26m allocated for Sustainable Transport in GDA in 2015
In time honoured fashion the Minister for Transport Tourism & Sport (DTTAS) has issued a ‘Good News’ press release early in the New Year, this year announcing an allocation of €25.93 million for sustainable transport projects in the Greater Dublin Area (GDA) - http://www.dttas.ie/press-releases/2015/%E2%82%AC25m-allocated-sustainab… - But what do these figures really mean, and how do they compare to other transport allocations and to previous years!?
When DTTAS New Year press releases on sustainable transport are compared over the past 3 years, the ‘Good News’ amounts announced have decreased year on year from €42million in 2013, to €32million in 2014, to the above figure of €26million for this year. So…..is funding for sustainable transport on the wane, despite the Government’s and Local Authorities’ lip service to the mantra of reducing CO2 emissions and promoting alternative modes of travel!? It would certainly seem so, and Dublin Cycling Campaign are aware of staffing constraints in all Local Authorities, which have hindered the progress of projects in the sustainable transport area.

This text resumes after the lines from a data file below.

-- ==== Sys2Proof/Decode.lean ====
section
/-! DEFINITION. The decoder, total on any words and any bytes, and after it the encoder, both written from
spec/30_encoding.md. Ignored bits (R122) are dropped by the decoder and written as 0 by the encoder. -/

namespace Sys2Proof

/-- The bits `lo + n - 1` down to `lo` of a word (spec/00_scope.md R6). -/
def field (w : Word) (lo n : Nat) : Nat := w.toNat / 2 ^ lo % 2 ^ n

/-- The register number in the three bits from `lo` up. -/
def regAt (w : Word) (lo : Nat) : Reg := Fin.ofNat 8 (field w lo 3)

/-- The word whose bytes are `lo` at the lower address and `hi` above it (R101, spec/20_memory.md R61). -/
def wordOfBytes (lo hi : Byte) : Word := hi ++ lo

/-- The two bytes of a word, the lower address first. -/
def bytesOfWord (w : Word) : List Byte := [w.extractLsb' 0 8, w.extractLsb' 8 8]

/-- The operation numbers `w[7:3]` of the ALU pattern (R119). -/
def AluOp.code : AluOp → Nat
  | .cmp => 0
  | .neg => 1
  | .add => 2
  | .sub => 3
  | .adc => 4
  | .sbc => 5
  | .mul => 6
  | .div => 7
  | .mli => 8
  | .dvi => 9
  | .mod => 10
  | .mdi => 11
  | .and => 12
  | .orr => 13
  | .eor => 14
  | .not => 15
  | .lod => 16
  | .sto => 17

/-- The ALU operation of a number; the numbers from 17 up do not occur below opcode $90 but for STO. -/
def AluOp.ofCode : Nat → AluOp
  | 0 => .cmp
  | 1 => .neg
  | 2 => .add
  | 3 => .sub
  | 4 => .adc
  | 5 => .sbc
  | 6 => .mul
  | 7 => .div
  | 8 => .mli
  | 9 => .dvi
  | 10 => .mod
  | 11 => .mdi
  | 12 => .and
  | 13 => .orr
  | 14 => .eor
  | 15 => .not
  | 16 => .lod
  | _ => .sto

/-- Processor register indexes (spec/10_state.md R41). -/
def ProcReg.code : ProcReg → Nat
  | .fl => 0
  | .pc => 1
  | .ps => 2
  | .p2 => 3
  | .ii => 4
  | .ia => 5
  | .usp => 6
  | .sp => 7

/-- The processor register of an index. -/
def ProcReg.ofCode : Nat → ProcReg
  | 0 => .fl
  | 1 => .pc
  | 2 => .ps
  | 3 => .p2
  | 4 => .ii
  | 5 => .ia
  | 6 => .usp
  | _ => .sp

/-- The bit E or F of a width (R104). -/
def Size.code : Size → Nat
  | .word => 0
  | .byte => 1

/-- The width that bit 8 selects (R104). -/
def sizeAt (w : Word) : Size := if field w 8 1 = 1 then .byte else .word

/-- The constructor of an ALU operation. -/
def AluOp.plain : AluOp → Size → Reg → AluOperand → Instr
  | .cmp => .cmp
  | .neg => .neg
  | .add => .add
  | .sub => .sub
  | .adc => .adc
  | .sbc => .sbc
  | .mul => .mul
  | .div => .div
  | .mli => .mli
  | .dvi => .dvi
  | .mod => .mod
  | .mdi => .mdi
  | .and => .and
  | .orr => .orr
  | .eor => .eor
  | .not => .not
  | .lod => .lod
  | .sto => .sto

/-- The instruction an ALU word stands for once its fields are read: the UNDEFINED forms of STO (R120) and the macro
NOP (R126) take precedence over the instruction rows. -/
def aluInstr (op : AluOp) (sz : Size) (rx : Reg) (m : AluOperand) : Instr :=
  match op, m with
  | .sto, .imm _ => .undefStoImmediate sz rx
  | .sto, .reg r => .undefStoRegister r sz rx
  | .lod, .reg r => if sz = .word ∧ rx = 0 ∧ r = 0 then .nop else .lod sz rx (.reg r)
  | op, m => op.plain sz rx m

/-- The memory modes of `w[15:12]` from 3 up (R105, R107). -/
def memModeAt (w w1 : Word) : MemMode :=
  match field w 12 4 with
  | 3 => .ind (regAt w 9)
  | 4 => .offset (regAt w 9) w1
  | 5 => .stack (regAt w 9)
  | 6 => .postInc (regAt w 9)
  | 7 => .preDec (regAt w 9)
  | _ => .indexed (regAt w 9) (regAt w 12)

/-- The ALU instruction of a word (R104, R105, R121). -/
def decodeAlu (w w1 : Word) : Instr :=
  let op := AluOp.ofCode (field w 3 5)
  let sz := sizeAt w
  let rx := regAt w 0
  match field w 12 4 with
  | 0 =>
    match field w 9 3 with
    | 0 => aluInstr op sz rx (.imm w1)
    | 1 => aluInstr op sz rx (.mem (.abs w1))
    | _ => .aluUnassigned op sz rx (regAt w 9)
  | 1 => aluInstr op .word rx (.proc (ProcReg.ofCode (field w 9 3)))
  | 2 => aluInstr op sz rx (.reg (regAt w 9))
  | _ => aluInstr op sz rx (.mem (memModeAt w w1))

/-- The near jump or call of a word (R106, R107, R121). -/
def decodeJmiNear (call : Bool) (w w1 : Word) : Instr :=
  let build (m : JmpOperand) : Instr := if call then .jsr m else .jmp m
  match field w 12 4 with
  | 0 =>
    match field w 9 3 with
    | 0 => build (.imm w1)
    | 1 => build (.mem (.abs w1))
    | _ => .jmiUnassigned call false false (regAt w 9)
  | 1 => .jmiUnassigned call false true (regAt w 9)
  | 2 => build (.reg (regAt w 9))
  | _ => build (.mem (memModeAt w w1))

/-- The far jump or call of a word (R106, R107, R121). -/
def decodeJmiFar (call : Bool) (w w1 w2 : Word) : Instr :=
  let build (m : FarOperand) : Instr := if call then .jsrF m else .jmpF m
  match field w 12 4 with
  | 0 =>
    match field w 9 3 with
    | 0 => build (.imm w1 w2)
    | 1 => build (.mem (.abs w1))
    | _ => .jmiUnassigned call true false (regAt w 9)
  | 1 => .jmiUnassigned call true true (regAt w 9)
  | 2 => build (.reg (regAt w 9))
  | _ => build (.mem (memModeAt w w1))

/-- A jump or call word: bit 8 is F (R106). -/
def decodeJmi (call : Bool) (w w1 w2 : Word) : Instr :=
  if field w 8 1 = 1 then decodeJmiFar call w w1 w2 else decodeJmiNear call w w1

/-- A shift word: bit 12 selects the register count (R109). -/
def decodeShift (imm : Reg → BitVec 4 → Instr) (reg : Reg → Reg → Instr) (w : Word) : Instr :=
  if field w 12 1 = 1 then reg (regAt w 13) (regAt w 8) else imm (regAt w 13) (BitVec.ofNat 4 (field w 8 4))

/-- The MMU operations of opcode $B5 (R114). -/
def decodeMmu (w : Word) : Instr :=
  match field w 8 2 with
  | 0 => .mmr (regAt w 13) (regAt w 10)
  | 1 => .mmw (regAt w 13) (regAt w 10)
  | 2 => .mml (regAt w 13)
  | _ => .mms (regAt w 13)

/-- HWQ by its operation index (R112, R121). -/
def decodeHwq (w : Word) : Instr :=
  match field w 8 8 with
  | 0x00 => .hwq00
  | 0x01 => .hwq01
  | 0x02 => .hwq02
  | 0x80 => .hwq80
  | 0x81 => .hwq81
  | i => .hwqUnassigned (BitVec.ofNat 8 i)

/-- The instruction of a program word and its operand words, by the opcode map (R102, R119). -/
def decodeWords (w w1 w2 : Word) : Instr :=
  let high : BitVec 8 := BitVec.ofNat 8 (field w 8 8)
  let rx := regAt w 13
  let v : BitVec 5 := BitVec.ofNat 5 (field w 8 5)
  let op := field w 0 8
  if op < 0x90 then decodeAlu w w1
  else if 0xC0 ≤ op then .undefC0FF
  else match op with
  | 0x90 => .bcc high
  | 0x91 => .bcs high
  | 0x92 => .bne high
  | 0x93 => .beq high
  | 0x94 => .bpl high
  | 0x95 => .bmi high
  | 0x96 => .bvc high
  | 0x97 => .bvs high
  | 0x98 => .bug high
  | 0x99 => .bsg high
  | 0x9F => .baw high
  | 0x9A => .undefBranch10
  | 0x9B => .undefBranch11
  | 0x9C => .undefBranch12
  | 0x9D => .undefBranch13
  | 0x9E => .undefBranch14
  | 0xA0 => decodeShift .aslImm .aslReg w
  | 0xA1 => decodeShift .lslImm .lslReg w
  | 0xA2 => decodeShift .rolImm .rolReg w
  | 0xA3 => decodeShift .rnlImm .rnlReg w
  | 0xA4 => decodeShift .asrImm .asrReg w
  | 0xA5 => decodeShift .lsrImm .lsrReg w
  | 0xA6 => decodeShift .rorImm .rorReg w
  | 0xA7 => decodeShift .rnrImm .rnrReg w
  | 0xA8 => decodeShift .bttImm .bttReg w
  | 0xA9 => decodeShift .btxImm .btxReg w
  | 0xAA => decodeShift .btcImm .btcReg w
  | 0xAB => decodeShift .btsImm .btsReg w
  | 0xAE => .sef (BitVec.ofNat 4 (field w 12 4))
  | 0xAF => .clf (BitVec.ofNat 4 (field w 12 4))
  | 0xB0 => .pshGeneral high
  | 0xB1 => .pshStatus high
  | 0xB2 => .popGeneral high
  | 0xB3 => if high = 0x40 then .rts else .popStatus high
  | 0xB4 => .undefB4
  | 0xB5 => decodeMmu w
  | 0xB6 => .setSmall rx v
  | 0xB7 => .setAlt rx v
  | 0xB8 => if v = 0 then .inc rx else .adi rx v
  | 0xB9 => if v = 0 then .dec rx else .sbi rx v
  | 0xBA => decodeJmi false w w1 w2
  | 0xBB => decodeJmi true w w1 w2
  | 0xBC => decodeHwq w
  | 0xBD => .slp
  | 0xBE => .swi
  | 0xBF => .rti
  | _ => .undefAcAd

/-- The length of an instruction in words, from the program word alone (R103). UNDEFINED and unassigned encodings
are one word long (R120, R280). -/
def wordCount (w : Word) : Nat :=
  let op := field w 0 8
  let a := field w 12 4
  let r := field w 9 3
  if op < 0x90 then
    if a = 0 then
      if r = 0 then (if 0x88 ≤ op then 1 else 2)
      else if r = 1 then 2 else 1
    else if a = 4 then 2 else 1
  else if op = 0xBA ∨ op = 0xBB then
    if a = 0 then
      if r = 0 then (if field w 8 1 = 1 then 3 else 2)
      else if r = 1 then 2 else 1
    else if a = 4 then 2 else 1
  else 1

/-- The instruction at the head of a byte sequence, and the bytes after it. -/
def decode : List Byte → Except DecodeError (Instr × List Byte)
  | b0 :: b1 :: rest =>
    let w := wordOfBytes b0 b1
    match wordCount w, rest with
    | 2, b2 :: b3 :: rest => .ok (decodeWords w (wordOfBytes b2 b3) 0, rest)
    | 3, b2 :: b3 :: b4 :: b5 :: rest => .ok (decodeWords w (wordOfBytes b2 b3) (wordOfBytes b4 b5), rest)
    | 1, rest => .ok (decodeWords w 0 0, rest)
    | _, _ => .error .truncated
  | _ => .error .truncated

/-- The `n` low bytes of a number, the least significant first: an instruction's bytes as memory holds them. -/
def tableBytes : Nat → Nat → List Byte
  | 0, _ => []
  | n + 1, v => BitVec.ofNat 8 v :: tableBytes n (v / 256)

It is also noticeable, when examining the figures year on year, how many of the same projects remain on the list, often due to allocated funding not being spent in the previous year. We need to have a system whereby it is possible to transparently examine projected expenditures against actual out-turns. It is also very clear that far greater expenditure continues to be allocated to road ‘improvement’ projects rather than committing to more sustainable projects, which invariably provide a greater return on investment. This is borne out by accepted international studies.
When budgets of €515million for the Tuam Bypass, €126million for Newland’s Cross, and €215million for New Ross Bypass are compared even to the largest sustainable transport project in the State, LUAS Cross City, whose overall budget of €368million, it would appear that government priorities are clearly aligned with the road transport lobby rather than sustainable transport. This year’s announced investment of €25.93 is merely a drop in the ocean compared to that allocated for roads projects, which will help to increase our carbon emissions. Greater resources and investment need to be allocated to sustainable projects than heretofore, to support a move to lesser CO2 emissions, and to provide real sustainable transport options for the Irish people.